In its sustainability disclosures, BlackRock states that it doesn’t practise “engagement” with companies. The term refers to the interaction between asset managers and companies in which they hold equity stakes through “green” funds, where the aim is to positively influence their ESG and climate policies. According to a report by the European Commission’s sustainable-finance platform, such engagement can have positive impacts on companies, and this should be measured and shared with clients. BlackRock has chosen a different path. According to its disclosures, it “does not directly engage with companies, focusing instead on the quality of ESG data (it is committed to engaging directly with data and index providers to ensure better analysis and stability of ESG metrics)”.

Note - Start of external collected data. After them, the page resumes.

/-- CRCV of one block: the state, and is it a mismatch? -/
def State.crcvBlock (s : State) (d : Die) (c : Cx) (v : Fin 8) (f : Flight) (va : Nat) : IoRes × Bool × State :=
  match State.readRun d c f (sumPort v) va 4096 s with
  | (.ok l, s1) =>
    match l with
    | [] => (.ok [], false, s1)
    | x :: _ =>
      let w := s1.blockView f.inst x.key
      if w.2.1 then (.ok [], false, s1.count (R.VE_CRC_UNVERIFIED d v) 1)
      else (.ok [], l.any (·.poison) || crc32c (l.flatMap Sec.data) != w.2.2, s1)
  | (r, s1) => (r, false, s1)

/-- Blocks of a range from block `i` on, `fuel` of them. -/
def State.sumFrom (d : Die) (c : Cx) (v : Fin 8) (f : Flight) (verify : Bool) : Nat → Nat → State → State
  | 0, _, s => s.veEnd d c v f.slot 0 0 ((f.cmd.w3.get 39 0 + 255) / 256 + 12)
  | fuel + 1, i, s =>
    let va := f.cmd.w2.get 56 0 + 4096 * i
    let next := fun (t : State) => State.sumFrom d c v f verify fuel (i + 1) (t.setFlight d c f.slot fun g => { g with prog := i + 1, held := none })
    if verify then
      match s.crcvBlock d c v f va with
      | (.ok _, false, s1) => next s1
      | (.ok _, true, s1) => s1.flightFault d c f.slot St.CRC_MISMATCH va 0
      | (r, _, s1) => s1.ioStop d c f r
    else
      match s.translate d c (sumPort v).stream (va % 2 ^ 57) true with
      | (.wait, s1) => s1.ioStop d c f (.wait va)
      | (.fault st, s1) => s1.ioStop d c f (.fault st va 0)
      | (.ok pa, s1) =>
        let r := s1.region pa
        if s1.absent r then s1.ioStop d c f (.fault St.ABSENT va 0)
        else if s1.held r then s1.ioStop d c f (.wait va)
        else next (s1.resealBlock d c f (r.key pa / 4096 * 4096))

/-- RESEAL and CRCV: their alignment and region checks, then their blocks (R185). -/
def veSum (verify : Bool) (d : Die) (v : Fin 8) (s : State) : State :=
  match s.veFront d v (if verify then 0x51 else 0x50) with
  | some (c, f) =>
    let va := f.cmd.w2.get 56 0
    let n := f.cmd.w3.get 39 0
    if va % 4096 ≠ 0 ∨ n % 4096 ≠ 0 then s.engFault d c f Vc.VE_RANGE va
    else match s.badRegion d c (sumPort v) (!verify) [(va, n)] with
      | some a => s.engFault d c f Vc.DST_REGION a
      | none => State.sumFrom d c v f verify (n / 4096 - f.prog) f.prog s
  | none => s

/-- RESEAL (R185). -/
def execReseal (d : Die) (v : Fin 8) (s : State) : Host.Outcome State Fault Refusal := s.whileOn (veSum false d v s)
/-- CRCV (R185). -/
def execCrcv (d : Die) (v : Fin 8) (s : State) : Host.Outcome State Fault Refusal := s.whileOn (veSum true d v s)

/-! ## Service (R191, R193) -/

/-- VE_OFFLINE (R191). -/
def execVeOffline (w : RegW) (d : Die) (v : Fin 8) (s : State) : Host.Outcome State Fault Refusal :=
  s.whileOn (s.onWrite w (R.VE_CTL d v) (engCtl (R.VE_CTL d v) St.VE_CTL_REFUSED 0 fun t => t.engOffline d (8 + v.val)))

/-- An engine without contents returned to service unless it failed, `code`. -/
def State.engReturn (s : State) (d : Die) (u o code status ctl : Nat) : State :=
  if s.engBroken o code then s.raiseReg status ctl
  else (s.setEng d u { s.eng1 d u with offReq := false }).setEngIn d u true

/-- VE_ONLINE (R191). -/
def execVeOnline (w : RegW) (d : Die) (v : Fin 8) (s : State) : Host.Outcome State Fault Refusal :=
  s.whileOn (s.onWrite w (R.VE_CTL d v) (engCtl (R.VE_CTL d v) St.VE_CTL_REFUSED 1 fun t =>
    t.engReturn d (8 + v.val) (R.VE_FAULT d v) Vc.VE_HW St.VE_CTL_REFUSED (R.VE_CTL d v)))

/-- VE_HW (R190). -/
def execVeHw (d : Die) (v : Fin 8) (s : State) : Host.Outcome State Fault Refusal :=
  s.whileOn (if s.engIn d (8 + v.val) then s.engHw d (8 + v.val) Vc.VE_HW Uk.VECTOR v.val else s)

end Sys2Proof.Machine
end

“This is not a good way to generate impact and offer a more decarbonised investment portfolio”, says Sustainable Finance Observatory’s Nicolas Koch. NGO ShareAction’s latest report reveals that BlackRock has reduced its support for ESG resolutions at shareholder meetings to almost zero percent, and its commitment to sustainability is not sufficient to be considered credible. “Therefore, for any impact-oriented retail investor who has purchased iShares ESG ETFs in the past or is considering purchasing them in the future, there is a clear recommendation: avoid these products and move toward funds that engage in credible dialogue with companies”, concludes Koch.

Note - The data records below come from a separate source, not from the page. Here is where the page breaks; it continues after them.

/-- DMA_COMPLETION (R214). -/
def execDmaCompletion (d : Die) (c : Cx) (slot : Nat) (s : State) : Host.Outcome State Fault Refusal := s.whileOn (dmaCompletion d c slot s)

/-! ## SPINE_PUSH (R111, R161) -/

/-- The next entry waiting for an array's spine: of its running SEAL, else the marker of a DMA command of its die. -/
def spinePush (d : Die) (m : Fin 8) (s : State) : State :=
  match s.arrayFront d m 4, (s.arr d m).group with
  | some (c, f), some g =>
    if f.phase = .running then s.sealPush d c m f g else s
  | _, _ =>
    match (s.dieFlights d).find? fun p => p.2.cmd.kind == 2 && p.2.phase == .worked && p.2.stage == 1 && p.2.cmd.markArray == m.val with
    | some (c, f) => (s.dmaMark d c f).dmaFinish d c f.slot
    | none => s

/-- SPINE_PUSH (R161). -/
def execSpinePush (d : Die) (m : Fin 8) (s : State) : Host.Outcome State Fault Refusal := s.whileOn (spinePush d m s)

/-! ## Service (R220) -/

/-- DM_OFFLINE (R220). -/
def execDmOffline (w : RegW) (d : Die) (e : Fin 16) (s : State) : Host.Outcome State Fault Refusal :=
  s.whileOn (s.onWrite w (R.DM_CTL d e) (engCtl (R.DM_CTL d e) St.DM_CTL_REFUSED 0 fun t => t.engOffline d (16 + e.val)))

/-- DM_ONLINE (R220). -/
def execDmOnline (w : RegW) (d : Die) (e : Fin 16) (s : State) : Host.Outcome State Fault Refusal :=
  s.whileOn (s.onWrite w (R.DM_CTL d e) (engCtl (R.DM_CTL d e) St.DM_CTL_REFUSED 1 fun t =>
    t.engReturn d (16 + e.val) (R.DM_FAULT d e) Dc.DM_HW St.DM_CTL_REFUSED (R.DM_CTL d e)))

/-- DM_HW (R218). -/
def execDmHw (d : Die) (e : Fin 16) (s : State) : Host.Outcome State Fault Refusal :=
  s.whileOn (if s.engIn d (16 + e.val) then s.engHw d (16 + e.val) Dc.DM_HW Uk.DMA e.val else s)

end Sys2Proof.Machine
end

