-- ==== Sys2Proof/Machine/Dispatch.lean ====
section
/-!
DEFINITION. The dispatch of a command to its meaning, one arm per row of spec/opcode_table.json.
-/

namespace Sys2Proof.Machine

To date, none of the carbon majors, including those in which BlackRock’s green funds invest, appear to have energy-transition plans consistent with international climate goals


Robert Clarke, an expert at Client Earth, a nonprofit legal and environmental organisation, makes a similar point:

“There is a huge question mark over impact claims. This is another category of potential ‘transition-washing’. Many funds have been rebranded from ‘ESG’ or ‘sustainable’ to ‘transition funds’, highlighting a subset of them that focus on transition strategies. But the problem here is: what happens if a fund is labeled a transition fund but the investments are not consistent? An example of this, in our view, is continued investment in the expansion of fossil fuels, which is simply incompatible with the transition.”

To date, none of the carbon majors, including those in which BlackRock’s green funds invest, appear to have energy-transition plans consistent with international climate goals. In fact, many seem to have watered down their climate strategies over the past year, as reported in a Carbon Tracker report published in April 2025.

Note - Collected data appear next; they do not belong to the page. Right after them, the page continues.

-- ==== Sys2Proof/Certificates/Slice0/Obligations.lean ====
section
/-!
DEFINITION. The statements for the provers: what the rules of spec/ say of the commands, of the state they change and of what they
leave alone.
-/

open Sys2Proof Sys2Proof.Machine

/-- Step of a state with a command at the front of its queue is exec of that command on the state with the rest of the queue; with an empty queue the state stays as it is (the model's choice, log entry 3). (00_scope.md, 95_what_each_step_holds.md) -/
def Obligations.StepRunsFront : Prop :=
  (∀ (c : Instr) (r : List Instr) (s : State), step { s with pending := c :: r } = exec c { s with pending := r }) ∧
  (∀ s : State, s.pending = [] → step s = .next s)

/-- After reset every register reads its Reset column, nothing waits in any queue, log or table, span time is 0 in FREE, every context is OFF and every quire is a NATIVE quire of value 0. (01_package.md, 02_span_time.md, 03_launch.md, 13_quires.md, R9, R47, R370) -/
def Obligations.ResetState : Prop :=
  (∀ o : Nat, State.reset.reg o = resetWord o) ∧
  State.reset.pending = [] ∧ State.reset.spanNow = 0 ∧ State.reset.spanState = SpanS.FREE ∧ State.reset.spanValid = false ∧
  (∀ (d : Die) (c : Cx), State.reset.cxState d c = CxS.OFF) ∧
  (∀ q : Nat, State.reset.quire q = {} ∧ (State.reset.quire q).value = 0 ∧ (State.reset.quire q).mode = Qm.NATIVE) ∧
  State.reset.faults.queue = [] ∧ State.reset.faults.nextSeq = 0 ∧ State.reset.mem.wrs = []

/-- The memory of the state after reset is in its canonical form, and every byte reads as an unlisted byte (the model's choice, log entry 1). (09_memory.md) -/
def Obligations.ResetMemoryCanonical : Prop :=
  State.reset.memOk ∧ ∀ a : Nat, Memory.read a State.reset.mem.cells = Memory.unlisted

/-- While the part is unpowered, held in reset or tripped, a command other than those of its supplies, resets, clocks, board pins, start and test port leaves the whole state as it is (log entry 5). (18_power.md, 21_pins.md, R482, R559) -/
def Obligations.ClocksStill : Prop :=
  ∀ (c : Instr) (s : State), s.off = true → actsWhileOff c = false → exec c s = .next s

/-- Once the part has tripped, every step leaves it tripped, with THERMTRIP_N low and the part off, whatever command it takes, unless that command removes the supplies; and after the supplies are removed the trip is gone. (18_power.md, 21_pins.md, R482, R567) -/
def Obligations.TripHolds : Prop :=
  (∀ s t : State, s.tripped → (∀ m : Moment, s.pending.head? ≠ some (.powerDown m)) → step s = .next t →
    t.tripped ∧ t.off = true ∧ t.thermtripLow = true) ∧
  (∀ (s : State) (m : Moment), Answers (.powerDown m) s fun t => t.pins.thermtrip = false ∧ t.thermtripLow = false)

/-- A write of a register that has no command of its own, by a source with the right, sets its RW fields, clears the W1C bits written as 1, leaves its RO fields, and changes no other register and no other state. A write of SYNC_RANGE, SCR_WIN, FQ_CFG or COLO_HIST_SEL with a value its chapter refuses leaves the register, or the refused field, as it was. (01_package.md, 13_quires.md, 06_spine_vector.md, 19_faults.md, R6, R10, R394, R198, R523, R528) -/
def Obligations.RegWriteByType : Prop :=
  (∀ (s : State) (w : RegW) (v : Word) (o : Nat), s.On → s.Writes w o v →
    o ∈ [R.SPAN_LIMITS, R.SPAN_LATE, R.SPAN_LATE_MAX, R.FIRN_CFG, R.FIRN_STATUS, R.PWR_CFG, R.HL_CFG, R.XL_INV_VA, R.XL_INV_STATUS,
      R.SYNC_STATUS, R.BIND_SRC, R.BIND_LEN, R.COLO_WALL] →
    Answers (.regWrite w o) s fun t =>
      t.reg o = writeFields ((regFields o).getD []) (s.reg o) v ∧
      (∀ f ∈ (regFields o).getD [], (f.ty = .rw → t.fld o f = v.get f.hi f.lo) ∧ (f.ty = .ro → t.fld o f = s.fld o f) ∧
        (f.ty = .w1c → ∀ i, f.lo ≤ i → i ≤ f.hi → (t.reg o).bit i = ((s.reg o).bit i && !v.bit i))) ∧
      t = { s with regs := t.regs } ∧ RegsBut [o] s t) ∧
  (∀ (s : State) (w : RegW) (v : Word), s.On →
    (∀ n : Fin 16, s.Writes w (R.SYNC_RANGE n) v → 16384 < v.get 13 0 + v.get 29 15 → exec (.regWrite w (R.SYNC_RANGE n)) s = .next s) ∧
    (∀ (d : Die) (n : Fin 16), s.Writes w (R.SCR_WIN d n) v → 256 < v.get 8 0 + v.get 24 16 → exec (.regWrite w (R.SCR_WIN d n)) s = .next s) ∧
    (s.Writes w R.FQ_CFG v → 95 < v.get 7 1 → Answers (.regWrite w R.FQ_CFG) s fun t =>
      t.fld R.FQ_CFG F.FQ_CFG.IRQ_CORE = s.fld R.FQ_CFG F.FQ_CFG.IRQ_CORE ∧ t.fld R.FQ_CFG F.FQ_CFG.IRQ_MIN_SEV = v.get 10 8 ∧ t = { s with regs := t.regs }) ∧
    (s.Writes w R.COLO_HIST_SEL v → 29 < v.get 4 0 → Answers (.regWrite w R.COLO_HIST_SEL) s fun t =>
      t.fld R.COLO_HIST_SEL F.COLO_HIST_SEL.HIST = s.fld R.COLO_HIST_SEL F.COLO_HIST_SEL.HIST ∧ t = { s with regs := t.regs }))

Specialists agree that engagement with companies and voting at shareholder meetings are the most effective mechanisms for ensuring that “sustainable” investments have an impact. A recent report by the Sustainable Finance Observatory shows that 51 percent of European investors want their investments to have an impact.

We asked ESMA whether it considers BlackRock’s statements on sustainability to be contradictory. “The supervisory authority of the related fund will have to determine whether it intends to investigate whether the disclosure may be unclear, incorrect, or misleading to investors”, a spokesperson said.

“BlackRock operates in one of the most highly regulated industries in the world, and our funds, their prospectuses, and their supporting documents, adhere to all applicable regulations,” a spokesperson for the bank told Voxeurop. He added: “For our sustainable range, this includes those governing sustainable investing. iShares ETF holdings are published daily to provide investors with full transparency into where their investments go, and our leading sustainable fund range offers a spectrum of exposures allowing our clients to choose how to meet their own individual investment goals.”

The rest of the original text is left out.